theorem Keeps.homeFaulted (h : Keeps L s t) {a : ArmId} : Keeps L s (t.homeFaulted a) := by
  unfold State.homeFaulted
  repeat' first
    | with_reducible exact h | with_reducible apply Keeps.ite | with_reducible apply Keeps.setHomingOwed
    | with_reducible apply Keeps.enterHoming
    | exact fun _ => rfl | exact fun _ _ => rfl | exact fun _ _ => Or.inr rfl | exact fun _ _ => Or.inl rfl
    | exact fun _ q => ReqState.noConfusion q | exact rfl
    | split | dsimp only

theorem Keeps.doorCloses (h : Keeps L s t) : Keeps L s (t.doorCloses) := by
  unfold State.doorCloses
  repeat' first
    | with_reducible exact h | with_reducible apply Keeps.ite | with_reducible apply Keeps.enterService
    | with_reducible apply Keeps.homeFaulted | with_reducible apply Keeps.afterResuming
    | exact fun _ => rfl | exact fun _ _ => rfl | exact fun _ _ => Or.inr rfl | exact fun _ _ => Or.inl rfl
    | exact fun _ q => ReqState.noConfusion q | exact rfl
    | split | dsimp only

theorem Keeps.onArmHoming (h : Keeps L s t) {a : ArmId} : Keeps L s (t.onArmHoming a) := by
  unfold State.onArmHoming
  repeat' first
    | with_reducible exact h | with_reducible apply Keeps.ite | with_reducible apply Keeps.enterService
    | with_reducible apply Keeps.stopHoming | with_reducible apply Keeps.doorOpens
    | exact fun _ => rfl | exact fun _ _ => rfl | exact fun _ _ => Or.inr rfl | exact fun _ _ => Or.inl rfl
    | exact fun _ q => ReqState.noConfusion q | exact rfl
    | split | dsimp only

/-! ### The notices of a step -/

theorem Keeps.reportEnd (h : Keeps L s t) {r : OrderEnd} : Keeps L s (t.reportEnd r) := by
  unfold State.reportEnd
  repeat' first
    | with_reducible exact h | with_reducible apply Keeps.ite | with_reducible apply Keeps.scanEnded
    | with_reducible apply Keeps.importEnded | with_reducible apply Keeps.onOrderEnded
    | exact fun _ => rfl | exact fun _ _ => rfl | exact fun _ _ => Or.inr rfl | exact fun _ _ => Or.inl rfl
    | exact fun _ q => ReqState.noConfusion q | exact rfl
    | split | dsimp only

theorem Keeps.reportRemoved (h : Keeps L s t) {r : OrderEnd} : Keeps L s (t.reportRemoved r) := by
  unfold State.reportRemoved
  repeat' first
    | with_reducible exact h | with_reducible apply Keeps.ite | with_reducible apply Keeps.scanRemoved
    | with_reducible apply Keeps.importRemoved | with_reducible apply Keeps.onOrderRemoved
    | exact fun _ => rfl | exact fun _ _ => rfl | exact fun _ _ => Or.inr rfl | exact fun _ _ => Or.inl rfl
    | exact fun _ q => ReqState.noConfusion q | exact rfl
    | split | dsimp only

theorem Keeps.armStepD (h : Keeps L s t) {a : ArmId} : Keeps L s ((t.armStep a).getD t) := by
  cases e : t.armStep a with
  | none => exact h
  | some u => exact h.armStep e

theorem Keeps.retryArms (h : Keeps L s t) : Keeps L s t.retryArms := by
  unfold State.retryArms
  split
  · rename_i e; exact (h.armStep e).armStepD.notify
  · split
    · rename_i e; exact (h.armStep e).notify
    · exact h

theorem Keeps.take (h : Keeps L s t) {n : Notice} : Keeps L s (t.take n) := by
  cases n with
  | walk => exact h.walk
  | driveEmpty d => exact h.walk
  | placed d tag => exact h.onPlaced
  | loaded d tag protect refit => exact h.onLoaded
  | loadedAgain d tag => exact h.onLoadedAgain
  | loadFailed d tag => exact h.onLoadFailed
  | reelReady d tag => exact h.onReelReady
  | reelTaken d volume => exact h.onReelTaken
  | claimLost d tag => exact h.onClaimLost
  | volumeLost d tag => exact h.onVolumeLost
  | orderStarted id => exact h.onOrderStarted
  | orderEnded r => exact h.reportEnd
  | orderRemoved r => exact h.reportRemoved
  | armFree a => exact h.armIsFree
  | armLook a => exact h.armLooks
  | armGo a => exact h.armStepD
  | armHoming a => exact h.onArmHoming
  | armEntered a => exact h.bindUnbound.notify.reimports
  | importPicked id a p => exact h.importPicked
  | importTest p => exact h.testImport
  | importTestAll => exact h.testAllImports
  | room => exact h.retryScan.testOwedImports
  | recovers => exact h.recoverDrives
  | scanRead id slot counts => exact h.scanRead
  | scanPassed id slot => exact h.scanPassed
  | lostFound tag => exact h.lostFound
  | retry => exact h.retryArms

theorem Keeps.follow (h : Keeps L s t) {before : State} : Keeps L s (State.follow before t) := by
  unfold State.follow
  have k := (h.refreshConditions.testClaims (n := 8)).checkAwaits.checkService
  exact Keeps.ite k.notifyFree k

theorem Keeps.takeNotice (h : Keeps L s t) {n : Notice} : Keeps L s (t.takeNotice n) := by
  unfold State.takeNotice
  exact Keeps.ite h.take.follow h.take.follow.notify

theorem Keeps.drain (h : Keeps L s t) {n : Nat} : Keeps L s (State.drain n t) := by
  induction n generalizing t with
  | zero => exact h
  | succ n ih =>
    unfold State.drain
    split
    · exact h
    · exact ih h.setNotices.takeNotice

theorem Keeps.confine (h : Keeps L s t) {u : State} (k : Keeps L s u) : Keeps L s (t.confine u) where
  port := h.port
  flags := k.flags
  replies := k.replies
  pending := h.pending
  fences := k.fences
  drives := k.drives
  stations := k.stations
  door := k.door
  panel := k.panel
  asked := k.asked
  volumes := k.volumes
  findings := k.findings
  accounts := k.accounts
  records := k.records
  prompts := k.prompts
  withdrawals := k.withdrawals
  pool := k.pool
  laws i hi c := by
    have := k.laws i hi c
    cases i <;> exact this

/-- An act that keeps this keeps it with all that it causes in the other blocks. -/
theorem Keeps.act (h : Keeps L s t) {f : State → State} (hf : Keeps L s (f t)) : Keeps L s (t.act f) :=
  h.confine hf.follow.notify.drain

/-! ### REQUEST frames -/

theorem Keeps.resolveDemount (h : Keeps L s t) {tag : Half} {d : Fin 16} : Keeps L s (t.resolveDemount tag d) := by
  unfold State.resolveDemount
  repeat' first
    | with_reducible exact h | with_reducible apply Keeps.ite | with_reducible apply Keeps.updRequest
    | with_reducible apply Keeps.joinOrder | with_reducible apply Keeps.enter | with_reducible apply Keeps.tryReturn
    | with_reducible apply Keeps.unload
    | exact fun _ => rfl | exact fun _ _ => rfl | exact fun _ _ => Or.inr rfl | exact fun _ _ => Or.inl rfl
    | exact fun _ q => ReqState.noConfusion q | exact rfl
    | split | dsimp only
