-- ==== Sys2Proof/Laws/Steps.lean ====
section
/-! SUPPORT. How a command ends: the port and the panel line go on as far as they can (`finishStep`), a settled block stays as it is,
and a frame that arrives at a free port is taken at once. -/

namespace Sys2Proof.Machine

variable {s : State}

/-! ### The condition-bound flags -/

/-- The events above the plain ones have no plain position. -/
theorem conditionFlags_and_plain : s.conditionFlags &&& plainPositions = 0 := by
  unfold State.conditionFlags
  (repeat' split) <;> decide

theorem plain_of_refreshed (f : Half) :
    ((f &&& plainPositions ||| s.conditionFlags) &&& plainPositions) = f &&& plainPositions := by
  have h := conditionFlags_and_plain (s := s)
  calc (f &&& plainPositions ||| s.conditionFlags) &&& plainPositions
      = (f &&& plainPositions) ||| (s.conditionFlags &&& plainPositions) := by
        ext i hi
        simp only [BitVec.getElem_and, BitVec.getElem_or, Bool.and_or_distrib_right, Bool.and_assoc, Bool.and_self]
    _ = f &&& plainPositions := by rw [h]; ext i hi; simp

@[simp] theorem State.refreshConditions_conditionFlags : s.refreshConditions.conditionFlags = s.conditionFlags := rfl

theorem State.refreshConditions_flags : s.refreshConditions.port.flags = ((s.port.flags &&& plainPositions) ||| s.conditionFlags) := rfl

theorem State.refreshConditions_flagsSettled : s.refreshConditions.FlagsSettled := by
  unfold State.FlagsSettled
  rw [State.refreshConditions_flags, State.refreshConditions_conditionFlags, plain_of_refreshed]

theorem State.refreshConditions_noticeSettled : s.refreshConditions.NoticeSettled := by
  intro h
  have h' : ((s.port.flags &&& plainPositions) ||| s.conditionFlags) &&& s.port.mask = 0 := h
  show (if ((s.port.flags &&& plainPositions) ||| s.conditionFlags) &&& s.port.mask = 0 then false
    else if s.summary = 0 then true else s.port.noticeOwed) = false
  rw [if_pos h']

/-- Refreshing settled conditions changes nothing. -/
theorem State.refreshConditions_eq (h : s.FlagsSettled) (k : s.NoticeSettled) : s.refreshConditions = s := by
  have hn : (if s.port.flags &&& s.port.mask = 0 then false else if s.summary = 0 then true else s.port.noticeOwed) =
      s.port.noticeOwed := by
    by_cases c : s.summary = 0
    · have c' : s.port.flags &&& s.port.mask = 0 := c
      rw [if_pos c', k c]
    · have c' : ¬ s.port.flags &&& s.port.mask = 0 := c
      rw [if_neg c', if_neg c]
  have e : s.refreshConditions = s.setEvents s.port.flags s.port.mask := by
    unfold State.refreshConditions
    rw [← h]
  rw [e]
  unfold State.setEvents
  dsimp only
  rw [hn]

/-! ### What a taking leaves of the port -/

/-- The receive buffer, the frame being sent, the answers waiting and the commands waiting are as they were. -/
def SamePort (s t : State) : Prop :=
  t.port.buffer = s.port.buffer ∧ t.port.sending = s.port.sending ∧ t.port.immediate = s.port.immediate ∧
    t.pending = s.pending

theorem SamePort.refl : SamePort s s := ⟨rfl, rfl, rfl, rfl⟩

theorem SamePort.trans {t u : State} (h : SamePort s t) (k : SamePort t u) : SamePort s u :=
  ⟨k.1.trans h.1, k.2.1.trans h.2.1, k.2.2.1.trans h.2.2.1, k.2.2.2.trans h.2.2.2⟩

theorem SamePort.act {f : State → State} : SamePort s (s.act f) := ⟨rfl, rfl, rfl, rfl⟩

theorem SamePort.ite {c : Prop} [Decidable c] {x y : State × Result} (h : SamePort s x.1) (k : SamePort s y.1) :
    SamePort s (if c then x else y).1 := by split <;> assumption

theorem SamePort.setAttnUnit {o : Output} {u : AttnUnit} {t : State} (h : SamePort s t) : SamePort s (t.setAttnUnit o u) := by
  cases o <;> exact h

theorem SamePort.restartIdleUnit {o : Output} {t : State} (h : SamePort s t) : SamePort s (t.restartIdleUnit o) := by
  unfold State.restartIdleUnit; dsimp only; split
  · exact h.setAttnUnit
  · exact h

theorem SamePort.cadenceWritten {o : Output} {i : Nat} {t : State} (h : SamePort s t) : SamePort s (t.cadenceWritten i o) := by
  unfold State.cadenceWritten; split
  · exact h.restartIdleUnit
  · exact h

theorem SamePort.writeTemplate {i : Nat} {entry : List Byte} {w : State} (e : s.writeTemplate i entry = .ok w) : SamePort s w := by
  unfold State.writeTemplate at e
  split at e
  · dsimp only at e
    split at e
    · cases e
    · cases e; exact ⟨rfl, rfl, rfl, rfl⟩
  · cases e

_ _ _ _

### Exercise objective
At the line containing "SamePort s w := by", start transcribing exactly, and continue through the last line of the listing. Stop there and add nothing.

### Task result
theorem SamePort.writeTemplate {i : Nat} {entry : List Byte} {w : State} (e : s.writeTemplate i entry = .ok w) : SamePort s w := by
  unfold State.writeTemplate at e
  split at e
  · dsimp only at e
    split at e
    · cases e
    · cases e; exact ⟨rfl, rfl, rfl, rfl⟩
  · cases e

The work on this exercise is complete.